Task directions
Your job is to set down the stretch of entries that opens with the line containing "l).dataQueue = rest" and closes with the line containing "A head block". Keep both end lines, copy each exactly, and add nothing.

::: Data for the task

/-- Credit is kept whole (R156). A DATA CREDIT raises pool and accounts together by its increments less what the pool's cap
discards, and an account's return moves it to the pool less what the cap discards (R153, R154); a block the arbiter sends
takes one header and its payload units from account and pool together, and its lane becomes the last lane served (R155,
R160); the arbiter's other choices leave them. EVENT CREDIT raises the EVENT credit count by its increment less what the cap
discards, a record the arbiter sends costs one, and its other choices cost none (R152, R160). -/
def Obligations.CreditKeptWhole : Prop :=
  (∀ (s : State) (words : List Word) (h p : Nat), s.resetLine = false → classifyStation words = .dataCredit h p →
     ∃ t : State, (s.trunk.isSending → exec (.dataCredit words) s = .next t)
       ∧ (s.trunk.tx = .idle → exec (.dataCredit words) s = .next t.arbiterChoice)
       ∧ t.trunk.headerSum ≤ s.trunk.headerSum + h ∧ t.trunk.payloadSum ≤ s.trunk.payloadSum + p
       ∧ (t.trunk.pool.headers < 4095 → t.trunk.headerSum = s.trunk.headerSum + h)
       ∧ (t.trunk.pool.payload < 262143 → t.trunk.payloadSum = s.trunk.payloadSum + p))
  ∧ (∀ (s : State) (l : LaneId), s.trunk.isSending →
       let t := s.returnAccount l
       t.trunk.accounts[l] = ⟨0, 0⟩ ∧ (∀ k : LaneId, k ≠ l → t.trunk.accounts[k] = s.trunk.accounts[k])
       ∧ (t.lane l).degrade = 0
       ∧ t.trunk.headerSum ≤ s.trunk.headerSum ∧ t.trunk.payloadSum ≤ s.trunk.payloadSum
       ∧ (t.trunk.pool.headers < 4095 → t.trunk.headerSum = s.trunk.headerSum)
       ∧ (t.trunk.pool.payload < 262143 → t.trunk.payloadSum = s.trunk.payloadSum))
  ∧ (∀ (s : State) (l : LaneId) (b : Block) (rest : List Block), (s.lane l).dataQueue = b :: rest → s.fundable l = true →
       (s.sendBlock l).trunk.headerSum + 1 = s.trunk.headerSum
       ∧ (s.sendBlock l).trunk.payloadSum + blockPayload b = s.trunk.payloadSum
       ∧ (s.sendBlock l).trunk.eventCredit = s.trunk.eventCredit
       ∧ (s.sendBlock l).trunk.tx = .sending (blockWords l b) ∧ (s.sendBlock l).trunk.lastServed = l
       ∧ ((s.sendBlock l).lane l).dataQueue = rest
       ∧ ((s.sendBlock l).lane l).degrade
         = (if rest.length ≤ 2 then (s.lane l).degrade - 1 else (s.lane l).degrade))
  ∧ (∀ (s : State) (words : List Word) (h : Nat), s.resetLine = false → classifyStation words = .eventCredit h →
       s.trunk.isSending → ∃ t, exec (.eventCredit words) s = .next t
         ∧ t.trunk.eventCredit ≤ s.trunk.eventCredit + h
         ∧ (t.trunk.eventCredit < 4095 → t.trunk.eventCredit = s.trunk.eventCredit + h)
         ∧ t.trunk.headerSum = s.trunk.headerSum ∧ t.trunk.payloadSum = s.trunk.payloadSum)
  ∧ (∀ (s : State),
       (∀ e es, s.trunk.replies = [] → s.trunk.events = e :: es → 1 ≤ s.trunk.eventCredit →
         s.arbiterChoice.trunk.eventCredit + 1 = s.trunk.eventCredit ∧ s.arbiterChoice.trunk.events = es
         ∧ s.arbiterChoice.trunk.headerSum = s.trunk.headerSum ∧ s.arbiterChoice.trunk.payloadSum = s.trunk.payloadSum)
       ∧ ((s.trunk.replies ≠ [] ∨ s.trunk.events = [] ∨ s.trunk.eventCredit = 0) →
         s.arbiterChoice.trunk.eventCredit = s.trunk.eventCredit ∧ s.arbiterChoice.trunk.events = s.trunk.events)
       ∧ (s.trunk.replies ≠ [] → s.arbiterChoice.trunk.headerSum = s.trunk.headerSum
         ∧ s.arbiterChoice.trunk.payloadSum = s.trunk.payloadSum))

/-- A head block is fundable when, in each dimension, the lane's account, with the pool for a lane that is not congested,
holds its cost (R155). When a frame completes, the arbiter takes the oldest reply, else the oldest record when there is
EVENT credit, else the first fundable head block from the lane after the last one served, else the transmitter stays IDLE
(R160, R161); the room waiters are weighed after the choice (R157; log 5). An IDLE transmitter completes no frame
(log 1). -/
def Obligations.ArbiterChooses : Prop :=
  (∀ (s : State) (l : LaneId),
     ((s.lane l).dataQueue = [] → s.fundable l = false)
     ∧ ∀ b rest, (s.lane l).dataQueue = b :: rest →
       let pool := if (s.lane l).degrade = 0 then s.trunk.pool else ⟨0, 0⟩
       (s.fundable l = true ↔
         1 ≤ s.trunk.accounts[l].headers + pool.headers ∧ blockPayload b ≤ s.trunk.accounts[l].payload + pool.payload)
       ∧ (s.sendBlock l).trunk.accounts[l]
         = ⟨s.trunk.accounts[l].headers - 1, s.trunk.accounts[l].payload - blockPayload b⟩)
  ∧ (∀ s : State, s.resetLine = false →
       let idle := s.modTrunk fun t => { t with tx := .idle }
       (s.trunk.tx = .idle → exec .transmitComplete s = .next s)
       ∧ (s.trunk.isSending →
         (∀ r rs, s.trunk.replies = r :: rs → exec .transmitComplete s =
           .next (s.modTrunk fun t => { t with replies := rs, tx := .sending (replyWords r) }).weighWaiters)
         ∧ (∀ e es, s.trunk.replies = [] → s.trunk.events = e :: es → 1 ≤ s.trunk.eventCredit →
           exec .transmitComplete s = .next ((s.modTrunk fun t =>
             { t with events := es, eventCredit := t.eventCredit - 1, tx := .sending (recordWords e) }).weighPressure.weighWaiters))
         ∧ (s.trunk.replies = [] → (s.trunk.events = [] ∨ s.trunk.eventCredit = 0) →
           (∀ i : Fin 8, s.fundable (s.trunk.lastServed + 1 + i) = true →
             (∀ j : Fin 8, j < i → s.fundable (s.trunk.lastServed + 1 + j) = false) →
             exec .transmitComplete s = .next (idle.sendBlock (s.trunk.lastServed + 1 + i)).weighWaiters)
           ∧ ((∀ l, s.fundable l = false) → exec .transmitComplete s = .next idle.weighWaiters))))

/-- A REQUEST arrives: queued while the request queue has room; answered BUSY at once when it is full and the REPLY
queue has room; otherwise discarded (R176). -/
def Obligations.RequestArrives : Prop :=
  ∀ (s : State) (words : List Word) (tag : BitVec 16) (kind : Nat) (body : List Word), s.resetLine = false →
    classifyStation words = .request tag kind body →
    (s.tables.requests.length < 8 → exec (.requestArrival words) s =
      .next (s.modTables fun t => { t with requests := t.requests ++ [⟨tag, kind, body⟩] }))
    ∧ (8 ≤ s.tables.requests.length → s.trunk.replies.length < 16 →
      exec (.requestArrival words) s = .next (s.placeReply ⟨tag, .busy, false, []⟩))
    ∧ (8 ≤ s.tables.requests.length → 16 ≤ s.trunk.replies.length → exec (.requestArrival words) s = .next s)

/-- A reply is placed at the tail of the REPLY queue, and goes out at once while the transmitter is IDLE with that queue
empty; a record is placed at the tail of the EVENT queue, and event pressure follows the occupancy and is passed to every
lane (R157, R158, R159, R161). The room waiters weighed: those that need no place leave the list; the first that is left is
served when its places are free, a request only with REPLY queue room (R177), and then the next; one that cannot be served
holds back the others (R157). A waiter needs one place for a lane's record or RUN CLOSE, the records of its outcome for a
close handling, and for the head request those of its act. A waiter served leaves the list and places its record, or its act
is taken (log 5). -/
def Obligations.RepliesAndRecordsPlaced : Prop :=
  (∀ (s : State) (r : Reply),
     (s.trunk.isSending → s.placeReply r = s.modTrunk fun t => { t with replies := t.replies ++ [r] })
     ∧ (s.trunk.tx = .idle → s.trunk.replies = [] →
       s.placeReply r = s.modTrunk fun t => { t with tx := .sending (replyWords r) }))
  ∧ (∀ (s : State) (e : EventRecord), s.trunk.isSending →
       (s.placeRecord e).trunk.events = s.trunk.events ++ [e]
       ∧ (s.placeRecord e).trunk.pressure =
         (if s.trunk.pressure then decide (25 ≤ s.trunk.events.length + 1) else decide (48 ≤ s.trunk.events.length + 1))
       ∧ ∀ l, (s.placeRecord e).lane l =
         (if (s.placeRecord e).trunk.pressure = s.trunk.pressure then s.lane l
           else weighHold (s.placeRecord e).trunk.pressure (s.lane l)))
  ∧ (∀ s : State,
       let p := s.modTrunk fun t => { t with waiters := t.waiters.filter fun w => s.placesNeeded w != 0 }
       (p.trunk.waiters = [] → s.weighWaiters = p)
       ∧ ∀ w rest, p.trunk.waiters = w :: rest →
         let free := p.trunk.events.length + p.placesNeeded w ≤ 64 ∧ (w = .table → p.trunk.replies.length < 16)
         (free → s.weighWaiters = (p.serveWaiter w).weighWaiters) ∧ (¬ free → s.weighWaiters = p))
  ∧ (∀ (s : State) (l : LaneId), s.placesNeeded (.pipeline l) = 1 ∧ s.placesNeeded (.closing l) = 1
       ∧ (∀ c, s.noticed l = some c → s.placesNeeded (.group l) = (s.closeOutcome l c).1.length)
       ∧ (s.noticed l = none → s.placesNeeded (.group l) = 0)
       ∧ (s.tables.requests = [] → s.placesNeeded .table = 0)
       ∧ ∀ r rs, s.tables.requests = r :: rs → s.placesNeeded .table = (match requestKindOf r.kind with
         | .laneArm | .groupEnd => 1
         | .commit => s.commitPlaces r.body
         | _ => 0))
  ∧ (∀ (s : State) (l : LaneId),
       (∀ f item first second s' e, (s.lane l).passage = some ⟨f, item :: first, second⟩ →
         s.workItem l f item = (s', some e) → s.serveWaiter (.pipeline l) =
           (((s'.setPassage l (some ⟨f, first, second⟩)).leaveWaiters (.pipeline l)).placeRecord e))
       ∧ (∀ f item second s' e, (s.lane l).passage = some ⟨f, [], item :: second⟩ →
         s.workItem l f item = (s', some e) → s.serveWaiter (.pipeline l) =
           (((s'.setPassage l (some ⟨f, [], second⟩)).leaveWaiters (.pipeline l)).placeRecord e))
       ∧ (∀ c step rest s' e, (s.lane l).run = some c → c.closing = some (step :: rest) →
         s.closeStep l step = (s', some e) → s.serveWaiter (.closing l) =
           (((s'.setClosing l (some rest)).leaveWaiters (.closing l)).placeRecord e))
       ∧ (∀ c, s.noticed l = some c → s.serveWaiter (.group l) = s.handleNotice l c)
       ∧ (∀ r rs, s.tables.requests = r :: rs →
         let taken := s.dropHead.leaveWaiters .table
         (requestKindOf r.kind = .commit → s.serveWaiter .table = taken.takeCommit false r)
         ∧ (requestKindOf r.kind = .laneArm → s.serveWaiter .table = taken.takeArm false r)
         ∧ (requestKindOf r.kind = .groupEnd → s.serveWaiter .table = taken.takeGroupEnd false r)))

::::::
::: Data for the task

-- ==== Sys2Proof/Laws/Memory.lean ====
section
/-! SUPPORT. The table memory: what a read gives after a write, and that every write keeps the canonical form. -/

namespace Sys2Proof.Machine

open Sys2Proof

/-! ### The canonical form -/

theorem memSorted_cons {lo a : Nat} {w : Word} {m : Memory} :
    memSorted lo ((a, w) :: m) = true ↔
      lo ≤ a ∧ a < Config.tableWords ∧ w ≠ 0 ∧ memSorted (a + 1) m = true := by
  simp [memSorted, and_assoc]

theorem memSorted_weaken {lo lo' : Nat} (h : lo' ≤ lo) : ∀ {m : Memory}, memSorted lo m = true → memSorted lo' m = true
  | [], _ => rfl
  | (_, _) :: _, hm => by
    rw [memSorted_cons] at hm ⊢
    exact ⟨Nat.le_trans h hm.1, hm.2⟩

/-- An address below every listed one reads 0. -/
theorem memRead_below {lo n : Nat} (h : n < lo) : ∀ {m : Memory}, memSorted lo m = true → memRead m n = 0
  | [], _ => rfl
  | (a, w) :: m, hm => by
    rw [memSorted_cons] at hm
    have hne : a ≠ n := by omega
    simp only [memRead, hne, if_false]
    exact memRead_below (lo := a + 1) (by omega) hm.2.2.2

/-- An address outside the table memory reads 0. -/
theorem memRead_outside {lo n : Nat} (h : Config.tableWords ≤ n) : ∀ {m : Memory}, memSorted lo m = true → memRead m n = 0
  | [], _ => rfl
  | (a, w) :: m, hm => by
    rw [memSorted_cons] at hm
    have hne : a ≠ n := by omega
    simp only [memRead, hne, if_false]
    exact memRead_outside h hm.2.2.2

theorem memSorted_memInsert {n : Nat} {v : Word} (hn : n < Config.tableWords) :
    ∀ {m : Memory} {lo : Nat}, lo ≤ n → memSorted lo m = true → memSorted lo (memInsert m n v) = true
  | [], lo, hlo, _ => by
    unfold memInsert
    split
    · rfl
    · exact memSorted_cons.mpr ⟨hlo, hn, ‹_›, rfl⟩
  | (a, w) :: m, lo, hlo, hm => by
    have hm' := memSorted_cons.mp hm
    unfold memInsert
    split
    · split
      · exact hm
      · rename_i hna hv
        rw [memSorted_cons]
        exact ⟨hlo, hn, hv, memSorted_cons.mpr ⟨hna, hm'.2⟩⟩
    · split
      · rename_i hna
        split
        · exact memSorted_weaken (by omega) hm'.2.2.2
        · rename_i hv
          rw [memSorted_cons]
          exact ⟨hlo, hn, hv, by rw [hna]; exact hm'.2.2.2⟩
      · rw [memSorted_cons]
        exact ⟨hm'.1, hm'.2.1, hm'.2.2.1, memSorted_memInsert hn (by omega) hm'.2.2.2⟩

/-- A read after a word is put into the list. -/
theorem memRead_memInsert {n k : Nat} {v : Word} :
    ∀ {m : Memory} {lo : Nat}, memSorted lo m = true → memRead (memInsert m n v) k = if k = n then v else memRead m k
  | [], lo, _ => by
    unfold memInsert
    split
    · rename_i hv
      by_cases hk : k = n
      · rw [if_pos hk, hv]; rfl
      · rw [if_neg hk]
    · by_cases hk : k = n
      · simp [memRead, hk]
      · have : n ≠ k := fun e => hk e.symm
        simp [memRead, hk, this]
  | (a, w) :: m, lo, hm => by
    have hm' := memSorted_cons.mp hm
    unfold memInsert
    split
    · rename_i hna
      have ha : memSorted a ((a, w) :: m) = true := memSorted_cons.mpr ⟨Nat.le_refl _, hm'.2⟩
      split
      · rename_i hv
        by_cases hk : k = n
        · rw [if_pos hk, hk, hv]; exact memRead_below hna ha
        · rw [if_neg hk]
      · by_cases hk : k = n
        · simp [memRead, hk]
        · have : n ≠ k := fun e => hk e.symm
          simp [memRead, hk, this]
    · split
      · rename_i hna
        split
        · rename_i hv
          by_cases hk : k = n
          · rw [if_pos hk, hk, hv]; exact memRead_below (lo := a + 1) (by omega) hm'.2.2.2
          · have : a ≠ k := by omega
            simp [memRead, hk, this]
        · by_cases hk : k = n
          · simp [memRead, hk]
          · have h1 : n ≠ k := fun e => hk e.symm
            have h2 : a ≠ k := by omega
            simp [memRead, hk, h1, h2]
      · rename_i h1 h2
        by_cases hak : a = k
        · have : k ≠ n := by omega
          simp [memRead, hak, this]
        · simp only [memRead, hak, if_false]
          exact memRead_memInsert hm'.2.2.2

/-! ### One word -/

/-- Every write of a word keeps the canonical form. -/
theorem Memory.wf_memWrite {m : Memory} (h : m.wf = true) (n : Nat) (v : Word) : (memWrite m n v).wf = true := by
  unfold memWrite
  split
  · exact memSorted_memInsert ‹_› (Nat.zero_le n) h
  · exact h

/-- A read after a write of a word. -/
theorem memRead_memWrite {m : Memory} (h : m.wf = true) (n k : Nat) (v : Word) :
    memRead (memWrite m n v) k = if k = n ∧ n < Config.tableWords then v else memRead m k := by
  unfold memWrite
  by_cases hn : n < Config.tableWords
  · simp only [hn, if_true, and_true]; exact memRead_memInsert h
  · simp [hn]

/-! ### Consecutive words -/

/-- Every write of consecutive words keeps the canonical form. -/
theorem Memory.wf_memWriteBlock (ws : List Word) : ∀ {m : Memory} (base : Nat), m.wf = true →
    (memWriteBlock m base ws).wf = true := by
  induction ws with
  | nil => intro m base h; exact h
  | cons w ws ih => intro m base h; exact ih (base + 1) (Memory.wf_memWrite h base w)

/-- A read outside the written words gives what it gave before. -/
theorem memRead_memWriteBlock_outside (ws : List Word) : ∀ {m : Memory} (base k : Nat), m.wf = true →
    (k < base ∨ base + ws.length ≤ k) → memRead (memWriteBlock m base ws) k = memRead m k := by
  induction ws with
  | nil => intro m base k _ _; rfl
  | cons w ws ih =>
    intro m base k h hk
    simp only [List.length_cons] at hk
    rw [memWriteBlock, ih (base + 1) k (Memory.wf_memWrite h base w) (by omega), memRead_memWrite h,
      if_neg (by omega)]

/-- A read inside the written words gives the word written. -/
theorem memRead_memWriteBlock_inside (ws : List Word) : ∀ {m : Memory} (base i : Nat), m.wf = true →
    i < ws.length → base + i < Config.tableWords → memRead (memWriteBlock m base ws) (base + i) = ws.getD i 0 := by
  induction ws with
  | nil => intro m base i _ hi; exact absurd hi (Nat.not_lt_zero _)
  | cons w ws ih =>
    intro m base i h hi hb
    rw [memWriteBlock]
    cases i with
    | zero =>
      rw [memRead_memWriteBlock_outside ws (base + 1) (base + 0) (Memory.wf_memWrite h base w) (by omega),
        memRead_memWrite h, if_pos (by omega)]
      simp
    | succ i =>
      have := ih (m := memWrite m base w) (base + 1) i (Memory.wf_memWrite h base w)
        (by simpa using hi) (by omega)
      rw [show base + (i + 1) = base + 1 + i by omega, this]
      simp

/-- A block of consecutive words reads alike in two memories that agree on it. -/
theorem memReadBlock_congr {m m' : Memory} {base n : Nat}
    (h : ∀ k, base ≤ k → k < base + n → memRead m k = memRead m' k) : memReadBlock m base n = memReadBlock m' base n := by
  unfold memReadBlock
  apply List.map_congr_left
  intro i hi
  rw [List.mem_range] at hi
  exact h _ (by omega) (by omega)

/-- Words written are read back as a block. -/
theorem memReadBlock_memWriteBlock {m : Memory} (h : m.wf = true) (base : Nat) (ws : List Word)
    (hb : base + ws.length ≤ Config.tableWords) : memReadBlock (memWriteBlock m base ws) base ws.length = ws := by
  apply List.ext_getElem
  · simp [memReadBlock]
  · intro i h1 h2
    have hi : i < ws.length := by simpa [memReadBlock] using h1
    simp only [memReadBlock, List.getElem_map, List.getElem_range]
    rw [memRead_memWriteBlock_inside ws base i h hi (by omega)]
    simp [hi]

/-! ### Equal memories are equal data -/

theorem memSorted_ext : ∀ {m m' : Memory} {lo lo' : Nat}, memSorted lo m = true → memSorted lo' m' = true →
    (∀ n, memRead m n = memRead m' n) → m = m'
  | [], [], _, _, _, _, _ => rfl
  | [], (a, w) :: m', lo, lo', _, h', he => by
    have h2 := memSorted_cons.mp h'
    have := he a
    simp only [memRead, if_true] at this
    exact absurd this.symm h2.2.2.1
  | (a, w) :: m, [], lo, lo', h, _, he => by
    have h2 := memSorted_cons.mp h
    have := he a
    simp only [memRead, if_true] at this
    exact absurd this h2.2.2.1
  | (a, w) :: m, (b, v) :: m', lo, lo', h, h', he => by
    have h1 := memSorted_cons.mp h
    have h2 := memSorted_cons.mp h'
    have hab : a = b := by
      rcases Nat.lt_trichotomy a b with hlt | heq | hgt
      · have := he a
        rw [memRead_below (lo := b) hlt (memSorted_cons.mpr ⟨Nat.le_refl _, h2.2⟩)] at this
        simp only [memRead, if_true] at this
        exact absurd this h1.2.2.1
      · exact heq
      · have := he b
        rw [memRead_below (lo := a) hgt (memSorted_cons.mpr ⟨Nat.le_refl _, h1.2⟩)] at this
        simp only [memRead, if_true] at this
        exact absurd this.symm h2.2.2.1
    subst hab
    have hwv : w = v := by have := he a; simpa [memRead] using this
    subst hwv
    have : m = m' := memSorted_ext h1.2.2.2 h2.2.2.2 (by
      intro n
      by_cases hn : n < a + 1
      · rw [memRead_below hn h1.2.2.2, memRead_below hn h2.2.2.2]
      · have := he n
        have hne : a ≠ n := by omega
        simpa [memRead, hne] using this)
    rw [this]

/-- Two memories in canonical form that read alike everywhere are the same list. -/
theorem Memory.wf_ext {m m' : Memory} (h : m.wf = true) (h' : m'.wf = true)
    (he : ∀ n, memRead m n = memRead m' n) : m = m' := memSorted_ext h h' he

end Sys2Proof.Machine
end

::::::

Solved exercise
       ∧ ((s.sendBlock l).lane l).dataQueue = rest
       ∧ ((s.sendBlock l).lane l).degrade
         = (if rest.length ≤ 2 then (s.lane l).degrade - 1 else (s.lane l).degrade))
  ∧ (∀ (s : State) (words : List Word) (h : Nat), s.resetLine = false → classifyStation words = .eventCredit h →
       s.trunk.isSending → ∃ t, exec (.eventCredit words) s = .next t
         ∧ t.trunk.eventCredit ≤ s.trunk.eventCredit + h
         ∧ (t.trunk.eventCredit < 4095 → t.trunk.eventCredit = s.trunk.eventCredit + h)
         ∧ t.trunk.headerSum = s.trunk.headerSum ∧ t.trunk.payloadSum = s.trunk.payloadSum)
  ∧ (∀ (s : State),
       (∀ e es, s.trunk.replies = [] → s.trunk.events = e :: es → 1 ≤ s.trunk.eventCredit →
         s.arbiterChoice.trunk.eventCredit + 1 = s.trunk.eventCredit ∧ s.arbiterChoice.trunk.events = es
         ∧ s.arbiterChoice.trunk.headerSum = s.trunk.headerSum ∧ s.arbiterChoice.trunk.payloadSum = s.trunk.payloadSum)
       ∧ ((s.trunk.replies ≠ [] ∨ s.trunk.events = [] ∨ s.trunk.eventCredit = 0) →
         s.arbiterChoice.trunk.eventCredit = s.trunk.eventCredit ∧ s.arbiterChoice.trunk.events = s.trunk.events)
       ∧ (s.trunk.replies ≠ [] → s.arbiterChoice.trunk.headerSum = s.trunk.headerSum
         ∧ s.arbiterChoice.trunk.payloadSum = s.trunk.payloadSum))

/-- A head block is fundable when, in each dimension, the lane's account, with the pool for a lane that is not congested,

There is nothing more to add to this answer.